**Instructions for the task**
If a line in the data below contains "obtain", copy it.

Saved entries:
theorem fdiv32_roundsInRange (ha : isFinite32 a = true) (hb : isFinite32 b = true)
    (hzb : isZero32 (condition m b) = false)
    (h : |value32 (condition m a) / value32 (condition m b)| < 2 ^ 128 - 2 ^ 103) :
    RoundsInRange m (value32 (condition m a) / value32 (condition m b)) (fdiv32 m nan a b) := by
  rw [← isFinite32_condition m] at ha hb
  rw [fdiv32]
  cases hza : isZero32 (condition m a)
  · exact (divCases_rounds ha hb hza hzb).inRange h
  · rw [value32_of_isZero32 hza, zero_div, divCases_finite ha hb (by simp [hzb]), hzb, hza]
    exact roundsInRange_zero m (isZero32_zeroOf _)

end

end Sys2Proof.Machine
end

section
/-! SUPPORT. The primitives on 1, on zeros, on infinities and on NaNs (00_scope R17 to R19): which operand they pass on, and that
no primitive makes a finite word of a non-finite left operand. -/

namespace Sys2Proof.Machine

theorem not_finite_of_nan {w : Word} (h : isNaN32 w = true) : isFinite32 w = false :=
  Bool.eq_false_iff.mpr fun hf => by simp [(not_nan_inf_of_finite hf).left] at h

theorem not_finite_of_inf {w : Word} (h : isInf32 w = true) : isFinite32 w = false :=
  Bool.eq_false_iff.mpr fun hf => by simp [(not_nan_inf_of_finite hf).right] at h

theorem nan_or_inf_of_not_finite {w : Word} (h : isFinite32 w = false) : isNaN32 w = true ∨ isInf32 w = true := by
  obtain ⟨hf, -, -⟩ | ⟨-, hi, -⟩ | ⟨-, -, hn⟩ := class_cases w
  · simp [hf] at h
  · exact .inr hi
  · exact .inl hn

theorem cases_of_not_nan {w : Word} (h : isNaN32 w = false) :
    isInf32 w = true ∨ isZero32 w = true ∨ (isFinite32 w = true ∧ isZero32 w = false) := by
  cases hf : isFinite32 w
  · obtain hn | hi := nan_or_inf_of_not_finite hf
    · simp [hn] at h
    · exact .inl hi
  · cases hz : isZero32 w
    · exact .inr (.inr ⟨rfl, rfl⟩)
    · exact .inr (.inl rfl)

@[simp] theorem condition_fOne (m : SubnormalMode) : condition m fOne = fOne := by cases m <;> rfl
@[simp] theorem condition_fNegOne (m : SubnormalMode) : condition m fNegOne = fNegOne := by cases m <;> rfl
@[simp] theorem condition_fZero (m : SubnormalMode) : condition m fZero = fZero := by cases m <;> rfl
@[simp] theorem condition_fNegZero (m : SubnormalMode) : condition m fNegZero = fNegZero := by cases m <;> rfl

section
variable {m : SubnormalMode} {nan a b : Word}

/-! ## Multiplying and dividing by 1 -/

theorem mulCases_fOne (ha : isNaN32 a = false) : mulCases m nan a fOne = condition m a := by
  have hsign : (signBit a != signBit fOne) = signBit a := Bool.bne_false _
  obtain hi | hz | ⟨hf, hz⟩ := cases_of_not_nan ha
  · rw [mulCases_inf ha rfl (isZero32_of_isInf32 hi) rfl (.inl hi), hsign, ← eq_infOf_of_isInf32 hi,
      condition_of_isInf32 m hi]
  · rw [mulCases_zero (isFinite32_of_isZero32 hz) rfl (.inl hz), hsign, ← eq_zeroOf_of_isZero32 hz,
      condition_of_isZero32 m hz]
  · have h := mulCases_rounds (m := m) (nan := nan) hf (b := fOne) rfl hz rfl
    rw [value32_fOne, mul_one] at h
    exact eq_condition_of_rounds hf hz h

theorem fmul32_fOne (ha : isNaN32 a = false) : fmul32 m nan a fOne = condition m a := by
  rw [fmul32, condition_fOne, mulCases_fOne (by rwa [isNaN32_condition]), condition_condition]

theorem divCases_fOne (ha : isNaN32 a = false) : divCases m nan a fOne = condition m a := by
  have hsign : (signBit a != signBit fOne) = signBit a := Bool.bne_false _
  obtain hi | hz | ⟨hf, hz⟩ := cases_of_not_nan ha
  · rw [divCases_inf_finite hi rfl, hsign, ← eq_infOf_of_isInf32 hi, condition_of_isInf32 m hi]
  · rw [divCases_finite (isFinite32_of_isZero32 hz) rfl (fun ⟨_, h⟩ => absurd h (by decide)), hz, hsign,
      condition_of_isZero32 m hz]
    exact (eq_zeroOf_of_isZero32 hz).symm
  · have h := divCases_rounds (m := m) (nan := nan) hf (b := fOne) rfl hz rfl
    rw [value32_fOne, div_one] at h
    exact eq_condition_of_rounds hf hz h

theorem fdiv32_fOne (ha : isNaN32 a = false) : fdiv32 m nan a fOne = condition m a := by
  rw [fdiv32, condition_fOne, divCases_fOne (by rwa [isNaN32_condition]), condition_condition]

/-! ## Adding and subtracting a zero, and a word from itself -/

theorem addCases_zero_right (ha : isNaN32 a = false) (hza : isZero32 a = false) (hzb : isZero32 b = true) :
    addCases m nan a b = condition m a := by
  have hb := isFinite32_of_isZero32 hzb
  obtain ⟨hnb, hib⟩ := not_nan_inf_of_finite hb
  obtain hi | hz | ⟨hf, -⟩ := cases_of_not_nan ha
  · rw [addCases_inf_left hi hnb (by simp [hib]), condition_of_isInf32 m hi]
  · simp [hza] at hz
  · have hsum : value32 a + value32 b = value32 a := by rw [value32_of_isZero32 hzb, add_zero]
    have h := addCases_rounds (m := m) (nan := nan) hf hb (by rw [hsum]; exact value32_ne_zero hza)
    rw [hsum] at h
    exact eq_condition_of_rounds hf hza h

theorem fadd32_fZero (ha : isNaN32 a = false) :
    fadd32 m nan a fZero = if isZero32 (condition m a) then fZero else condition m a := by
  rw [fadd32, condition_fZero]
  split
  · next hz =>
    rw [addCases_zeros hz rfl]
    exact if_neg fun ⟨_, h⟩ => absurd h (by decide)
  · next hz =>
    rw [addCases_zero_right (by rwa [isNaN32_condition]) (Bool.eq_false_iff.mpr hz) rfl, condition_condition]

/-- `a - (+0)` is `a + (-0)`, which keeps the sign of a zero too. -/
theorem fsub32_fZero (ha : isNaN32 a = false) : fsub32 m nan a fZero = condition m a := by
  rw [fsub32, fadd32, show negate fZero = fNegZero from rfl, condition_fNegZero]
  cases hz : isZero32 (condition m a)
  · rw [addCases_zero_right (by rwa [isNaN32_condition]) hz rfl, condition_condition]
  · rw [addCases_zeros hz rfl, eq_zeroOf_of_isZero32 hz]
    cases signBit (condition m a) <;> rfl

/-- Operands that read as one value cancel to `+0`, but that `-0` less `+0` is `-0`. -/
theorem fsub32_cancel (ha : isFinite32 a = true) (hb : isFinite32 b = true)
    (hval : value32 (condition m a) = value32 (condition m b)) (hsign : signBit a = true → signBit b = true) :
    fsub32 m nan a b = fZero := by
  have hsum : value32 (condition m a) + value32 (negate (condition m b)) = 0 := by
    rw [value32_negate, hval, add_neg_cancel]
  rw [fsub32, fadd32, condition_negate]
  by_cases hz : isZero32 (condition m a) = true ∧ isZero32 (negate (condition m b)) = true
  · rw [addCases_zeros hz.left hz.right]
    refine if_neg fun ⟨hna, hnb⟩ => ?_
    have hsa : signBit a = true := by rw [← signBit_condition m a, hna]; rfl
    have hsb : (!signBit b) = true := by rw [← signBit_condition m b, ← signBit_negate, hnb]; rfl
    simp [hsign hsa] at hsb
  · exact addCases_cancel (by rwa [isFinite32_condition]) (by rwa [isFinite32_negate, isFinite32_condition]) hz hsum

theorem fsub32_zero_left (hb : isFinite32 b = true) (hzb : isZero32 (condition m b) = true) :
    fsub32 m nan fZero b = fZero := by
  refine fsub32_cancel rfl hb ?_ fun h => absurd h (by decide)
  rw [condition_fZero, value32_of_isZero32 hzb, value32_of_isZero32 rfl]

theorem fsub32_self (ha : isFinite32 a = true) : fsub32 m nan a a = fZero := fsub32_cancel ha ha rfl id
* * *
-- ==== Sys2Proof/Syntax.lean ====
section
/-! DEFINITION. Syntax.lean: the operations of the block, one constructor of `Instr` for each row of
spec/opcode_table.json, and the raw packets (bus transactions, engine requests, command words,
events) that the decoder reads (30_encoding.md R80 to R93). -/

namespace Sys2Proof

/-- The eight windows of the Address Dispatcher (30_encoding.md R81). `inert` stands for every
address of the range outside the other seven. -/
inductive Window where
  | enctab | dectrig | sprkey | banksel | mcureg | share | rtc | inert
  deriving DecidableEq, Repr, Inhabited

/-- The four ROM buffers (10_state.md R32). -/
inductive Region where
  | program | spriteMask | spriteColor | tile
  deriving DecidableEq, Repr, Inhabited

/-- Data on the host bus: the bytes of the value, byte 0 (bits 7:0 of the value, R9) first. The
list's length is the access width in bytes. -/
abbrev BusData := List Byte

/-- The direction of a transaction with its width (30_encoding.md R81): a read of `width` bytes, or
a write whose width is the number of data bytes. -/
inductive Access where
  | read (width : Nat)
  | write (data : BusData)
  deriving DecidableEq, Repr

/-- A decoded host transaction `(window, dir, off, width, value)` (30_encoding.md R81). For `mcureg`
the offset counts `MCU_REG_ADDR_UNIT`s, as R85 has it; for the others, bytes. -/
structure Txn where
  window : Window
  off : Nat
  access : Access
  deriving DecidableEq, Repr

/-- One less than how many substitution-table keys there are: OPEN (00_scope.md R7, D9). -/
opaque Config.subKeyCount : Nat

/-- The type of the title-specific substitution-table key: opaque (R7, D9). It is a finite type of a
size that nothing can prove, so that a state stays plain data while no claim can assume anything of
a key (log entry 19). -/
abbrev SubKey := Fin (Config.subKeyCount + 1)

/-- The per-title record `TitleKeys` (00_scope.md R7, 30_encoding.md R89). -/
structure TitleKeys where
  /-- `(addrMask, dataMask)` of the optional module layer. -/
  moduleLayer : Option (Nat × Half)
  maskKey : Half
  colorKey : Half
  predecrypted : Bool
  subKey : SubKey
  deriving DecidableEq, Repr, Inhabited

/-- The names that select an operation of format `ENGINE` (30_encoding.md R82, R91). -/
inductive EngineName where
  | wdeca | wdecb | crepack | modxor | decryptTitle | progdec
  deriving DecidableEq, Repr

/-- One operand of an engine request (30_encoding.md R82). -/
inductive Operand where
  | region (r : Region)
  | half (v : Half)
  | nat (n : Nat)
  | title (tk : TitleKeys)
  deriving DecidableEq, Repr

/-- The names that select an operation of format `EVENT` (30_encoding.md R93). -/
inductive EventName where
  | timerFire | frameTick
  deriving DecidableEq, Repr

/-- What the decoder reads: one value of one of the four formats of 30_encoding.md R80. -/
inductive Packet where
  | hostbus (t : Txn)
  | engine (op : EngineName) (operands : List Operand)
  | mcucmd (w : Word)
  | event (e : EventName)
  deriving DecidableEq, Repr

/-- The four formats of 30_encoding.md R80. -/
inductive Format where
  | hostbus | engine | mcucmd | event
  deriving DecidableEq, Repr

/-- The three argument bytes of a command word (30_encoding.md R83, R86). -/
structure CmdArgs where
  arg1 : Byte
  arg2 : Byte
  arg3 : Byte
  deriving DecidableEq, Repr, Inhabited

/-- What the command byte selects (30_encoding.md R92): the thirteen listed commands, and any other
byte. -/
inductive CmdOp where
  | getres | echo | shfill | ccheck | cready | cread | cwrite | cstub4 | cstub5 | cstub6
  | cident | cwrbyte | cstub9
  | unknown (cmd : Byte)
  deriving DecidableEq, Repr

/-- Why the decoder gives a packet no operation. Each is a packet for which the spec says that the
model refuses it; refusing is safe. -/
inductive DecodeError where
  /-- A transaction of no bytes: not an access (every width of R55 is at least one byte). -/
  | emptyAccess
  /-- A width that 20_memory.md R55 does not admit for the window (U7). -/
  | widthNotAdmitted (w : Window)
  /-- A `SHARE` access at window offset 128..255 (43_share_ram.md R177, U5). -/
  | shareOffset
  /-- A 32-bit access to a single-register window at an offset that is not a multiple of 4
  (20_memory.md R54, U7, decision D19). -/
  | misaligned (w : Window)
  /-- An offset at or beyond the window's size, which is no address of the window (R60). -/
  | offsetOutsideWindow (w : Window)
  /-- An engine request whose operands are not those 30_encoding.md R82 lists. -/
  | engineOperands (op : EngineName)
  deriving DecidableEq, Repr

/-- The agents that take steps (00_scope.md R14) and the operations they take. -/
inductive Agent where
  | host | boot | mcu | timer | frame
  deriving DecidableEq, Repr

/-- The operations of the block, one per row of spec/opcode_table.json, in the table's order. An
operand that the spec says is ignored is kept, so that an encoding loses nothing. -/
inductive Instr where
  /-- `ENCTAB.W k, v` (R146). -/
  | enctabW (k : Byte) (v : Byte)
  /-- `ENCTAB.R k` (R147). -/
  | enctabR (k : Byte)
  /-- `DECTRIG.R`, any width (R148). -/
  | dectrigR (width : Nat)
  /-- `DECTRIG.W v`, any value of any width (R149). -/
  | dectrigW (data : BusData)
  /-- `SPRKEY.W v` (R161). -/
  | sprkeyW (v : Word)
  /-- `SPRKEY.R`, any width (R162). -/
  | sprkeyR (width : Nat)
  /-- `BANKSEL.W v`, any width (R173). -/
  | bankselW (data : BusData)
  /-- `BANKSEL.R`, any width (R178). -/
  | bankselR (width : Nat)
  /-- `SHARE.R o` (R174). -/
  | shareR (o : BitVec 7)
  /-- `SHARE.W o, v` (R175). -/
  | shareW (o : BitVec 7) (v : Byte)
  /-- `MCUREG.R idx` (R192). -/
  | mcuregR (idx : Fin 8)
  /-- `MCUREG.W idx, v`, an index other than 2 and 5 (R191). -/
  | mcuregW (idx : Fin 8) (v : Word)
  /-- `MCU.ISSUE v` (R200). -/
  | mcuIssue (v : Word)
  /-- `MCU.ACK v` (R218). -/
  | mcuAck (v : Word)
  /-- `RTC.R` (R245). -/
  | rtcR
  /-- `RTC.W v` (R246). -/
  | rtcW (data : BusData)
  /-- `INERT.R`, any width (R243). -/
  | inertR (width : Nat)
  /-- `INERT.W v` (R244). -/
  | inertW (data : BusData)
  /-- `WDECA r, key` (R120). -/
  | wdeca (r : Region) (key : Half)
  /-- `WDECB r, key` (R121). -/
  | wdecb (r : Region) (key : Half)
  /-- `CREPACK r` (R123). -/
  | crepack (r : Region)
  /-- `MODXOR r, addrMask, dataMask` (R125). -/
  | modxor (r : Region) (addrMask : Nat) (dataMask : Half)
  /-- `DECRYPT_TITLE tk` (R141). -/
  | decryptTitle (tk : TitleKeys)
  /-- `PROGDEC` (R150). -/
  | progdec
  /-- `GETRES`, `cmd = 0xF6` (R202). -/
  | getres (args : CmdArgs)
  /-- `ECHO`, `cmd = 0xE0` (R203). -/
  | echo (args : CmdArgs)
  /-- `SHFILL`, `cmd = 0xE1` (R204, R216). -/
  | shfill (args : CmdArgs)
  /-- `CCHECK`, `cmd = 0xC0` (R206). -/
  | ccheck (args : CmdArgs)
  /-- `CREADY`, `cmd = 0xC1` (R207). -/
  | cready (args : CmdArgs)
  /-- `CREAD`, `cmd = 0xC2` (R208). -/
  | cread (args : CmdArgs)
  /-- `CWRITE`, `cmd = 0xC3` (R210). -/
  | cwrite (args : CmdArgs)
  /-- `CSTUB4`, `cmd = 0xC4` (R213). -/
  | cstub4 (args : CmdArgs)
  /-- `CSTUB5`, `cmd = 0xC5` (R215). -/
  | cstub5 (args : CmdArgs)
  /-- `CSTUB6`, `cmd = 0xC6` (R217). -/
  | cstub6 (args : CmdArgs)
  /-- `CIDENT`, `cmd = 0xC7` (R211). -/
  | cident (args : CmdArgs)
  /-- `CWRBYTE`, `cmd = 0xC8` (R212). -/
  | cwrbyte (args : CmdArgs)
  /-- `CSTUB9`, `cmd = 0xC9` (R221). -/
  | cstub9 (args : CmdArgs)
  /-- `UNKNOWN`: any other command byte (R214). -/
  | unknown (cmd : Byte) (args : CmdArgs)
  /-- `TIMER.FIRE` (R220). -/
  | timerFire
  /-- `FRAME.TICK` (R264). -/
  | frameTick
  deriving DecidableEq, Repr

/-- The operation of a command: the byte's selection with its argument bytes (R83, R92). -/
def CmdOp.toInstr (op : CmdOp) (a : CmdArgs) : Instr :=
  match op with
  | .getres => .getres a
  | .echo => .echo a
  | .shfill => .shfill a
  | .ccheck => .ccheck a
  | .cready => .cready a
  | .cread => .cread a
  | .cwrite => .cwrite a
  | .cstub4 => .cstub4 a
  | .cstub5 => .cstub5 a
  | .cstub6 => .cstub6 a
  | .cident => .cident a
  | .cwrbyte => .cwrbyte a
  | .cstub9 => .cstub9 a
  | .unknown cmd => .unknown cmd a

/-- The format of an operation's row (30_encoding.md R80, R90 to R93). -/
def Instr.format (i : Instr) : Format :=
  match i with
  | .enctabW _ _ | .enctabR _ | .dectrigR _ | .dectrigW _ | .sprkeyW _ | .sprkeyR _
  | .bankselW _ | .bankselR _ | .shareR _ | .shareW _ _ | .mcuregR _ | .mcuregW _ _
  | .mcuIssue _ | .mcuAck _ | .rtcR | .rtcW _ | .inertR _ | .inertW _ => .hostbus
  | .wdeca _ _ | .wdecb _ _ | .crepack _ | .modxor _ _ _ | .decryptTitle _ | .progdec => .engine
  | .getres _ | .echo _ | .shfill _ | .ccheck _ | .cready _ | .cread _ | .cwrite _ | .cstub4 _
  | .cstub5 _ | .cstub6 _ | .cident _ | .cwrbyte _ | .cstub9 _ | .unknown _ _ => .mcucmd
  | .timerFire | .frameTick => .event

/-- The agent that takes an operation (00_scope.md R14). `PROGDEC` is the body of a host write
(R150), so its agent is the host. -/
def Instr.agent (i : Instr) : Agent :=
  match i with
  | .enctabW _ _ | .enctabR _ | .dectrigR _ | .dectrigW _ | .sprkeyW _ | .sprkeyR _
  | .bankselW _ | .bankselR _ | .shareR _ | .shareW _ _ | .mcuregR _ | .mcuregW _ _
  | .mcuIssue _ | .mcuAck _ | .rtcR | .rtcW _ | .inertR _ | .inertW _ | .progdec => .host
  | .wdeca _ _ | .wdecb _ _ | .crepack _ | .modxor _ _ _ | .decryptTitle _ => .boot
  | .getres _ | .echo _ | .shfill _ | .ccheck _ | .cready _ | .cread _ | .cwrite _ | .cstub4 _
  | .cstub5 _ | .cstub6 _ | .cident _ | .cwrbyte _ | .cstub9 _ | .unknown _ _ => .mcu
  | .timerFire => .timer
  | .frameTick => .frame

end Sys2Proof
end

**Expected answer**
  obtain ⟨hf, -, -⟩ | ⟨-, hi, -⟩ | ⟨-, -, hn⟩ := class_cases w
  · obtain hn | hi := nan_or_inf_of_not_finite hf
  obtain hi | hz | ⟨hf, hz⟩ := cases_of_not_nan ha
  obtain hi | hz | ⟨hf, hz⟩ := cases_of_not_nan ha
  obtain ⟨hnb, hib⟩ := not_nan_inf_of_finite hb
  obtain hi | hz | ⟨hf, -⟩ := cases_of_not_nan ha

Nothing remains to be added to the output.